Segment Start: DATA SECTION
/-- After the tick that follows RESIGN: HANDOVER to the successor, and no further tick (03 R91). -/
def Dev.handOver (s : Dev) (m : TickMsg) : Dev :=
  let succ := s.get F.CAD_SUCCESSOR
  let data := ({ m with master := succ }).toWords ++ chainBitmap s.cad.chainVotes
  let s := { s with cad := { s.cad with resign := false, handing := true } }
  if succ % 128 = 0 then s
  else if succ / 128 = s.get F.CHAIN_ADDR_ID then s.send tyHandover 0 (succ % 128) 0 data
  else s.ctrl0 tyHandover succ data

/-- The master issues the next tick: one further in the phase, or tick 0 of the next phase at the end tick, or the
held last position (03 R84, R86). -/
def Dev.issueTick (s : Dev) (fromCard : Bool) : Dev :=
  if !s.isMaster || s.cad.handing then s
  else match s.cad.taking with
  | some m =>
    let m := { m with fromCard := fromCard }
    let s := s.emitTick m
    if s.cad.resign then s.handOver m else s
  | none =>
    match s.cad.issued with
    | none => s
    | some i =>
      let base := { i with delay := 0, lead := s.get F.CAD_LEAD, fromCard := fromCard, adv := false, reason := 0,
                           epoch := s.get F.EPOCH, master := s.ident }
      if i.pos.tick + 1 < i.endT then
        let m := { base with pos := { i.pos with tick := i.pos.tick + 1 } }
        let s := s.emitTick m
        if s.cad.resign then s.handOver m else s
      else if stepMax ≤ i.pos.step ∧ s.get F.PHASE_LAST ≤ i.pos.phase then
        let s := (s.put0 F.STEP_END 1).sendTick base
        if s.cad.resign then s.handOver base else s
      else
        let q := nextPhase i.pos (s.get F.PHASE_LAST)
        let t := s.get F.DEADLINE [q.phase]
        let m := { base with pos := q, adv := true, reason := if s.cad.early then 1 else 2, endT := t }
        let s := ({ s with cad := { s.cad with deadT := t, early := false } }).emitTick m
        if s.cad.resign then s.handOver m else s

/-! ### Receiving a TICK (03 R76, R77, R87, R92, R93) -/

/-- Does a position follow another in the sequence of ticks? -/
def consecutive (a b : Pos) : Bool :=
  (a.step == b.step && a.phase == b.phase && a.tick + 1 == b.tick) ||
  (b.tick == 0 && ((a.step == b.step && a.phase + 1 == b.phase) || (a.step + 1 == b.step && b.phase == 0)))

/-- Adopt a newer epoch (03 R87): a master stops issuing and becomes a follower at once. -/
def Dev.adoptEpoch (s : Dev) (e : Nat) : Dev :=
  let s := (s.put0 F.EPOCH e).cadEvent F.EPOCH_EV 4
  let s := if s.isMaster || s.cad.win.bidding then s.put0 F.CAD_ROLE_NOW s.restRole else s
  let s := s.put0 F.NO_MASTER 0
  { s with cad := { s.cad with
                    seen := true, issued := none, taking := none, handing := false, resign := false,
                    run := none, win := ⟨false, none, none, none, false⟩ } }

/-- A relock or a first lock: the unit moves to the master's position when it is beyond its own, sends the votes that
match and drops the others (03 R93, 20 R729) (DEDUCED, log 24). -/
def Dev.relock (s : Dev) (m : TickMsg) : Dev :=
  let was := s.flag F.CAD_LOST
  let s := (s.put0 F.CAD_LOST 0).put0 F.FREE_RUN 0
  let s := s.put0 F.LOCKED 1
  let s := if was then s.cadEvent F.RELOCK_EV 3 else s
  let s := s.put0 F.CAD_ROLE_NOW roleFollower
  let s := { s with cad := { s.cad with run := none, win := ⟨false, none, none, none, false⟩ } }
  let s := s.applyPos m true false
  if s.pos.step = m.pos.step ∧ s.pos.phase = m.pos.phase then s.unitVote.judgeChain
  else
    let s := s.put64 F.VOTE_LO F.VOTE_HI [] 0
    { s with cad := { s.cad with unitVoted := false } }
Segment End: DATA SECTION
__EXERCISE INSTRUCTIONS__:
If the word "position" is on a line above, return that line.

__SOLUTION TO THIS TASK__:
held last position (03 R84, R86). -/
/-- Does a position follow another in the sequence of ticks? -/
/-- A relock or a first lock: the unit moves to the master's position when it is beyond its own, sends the votes that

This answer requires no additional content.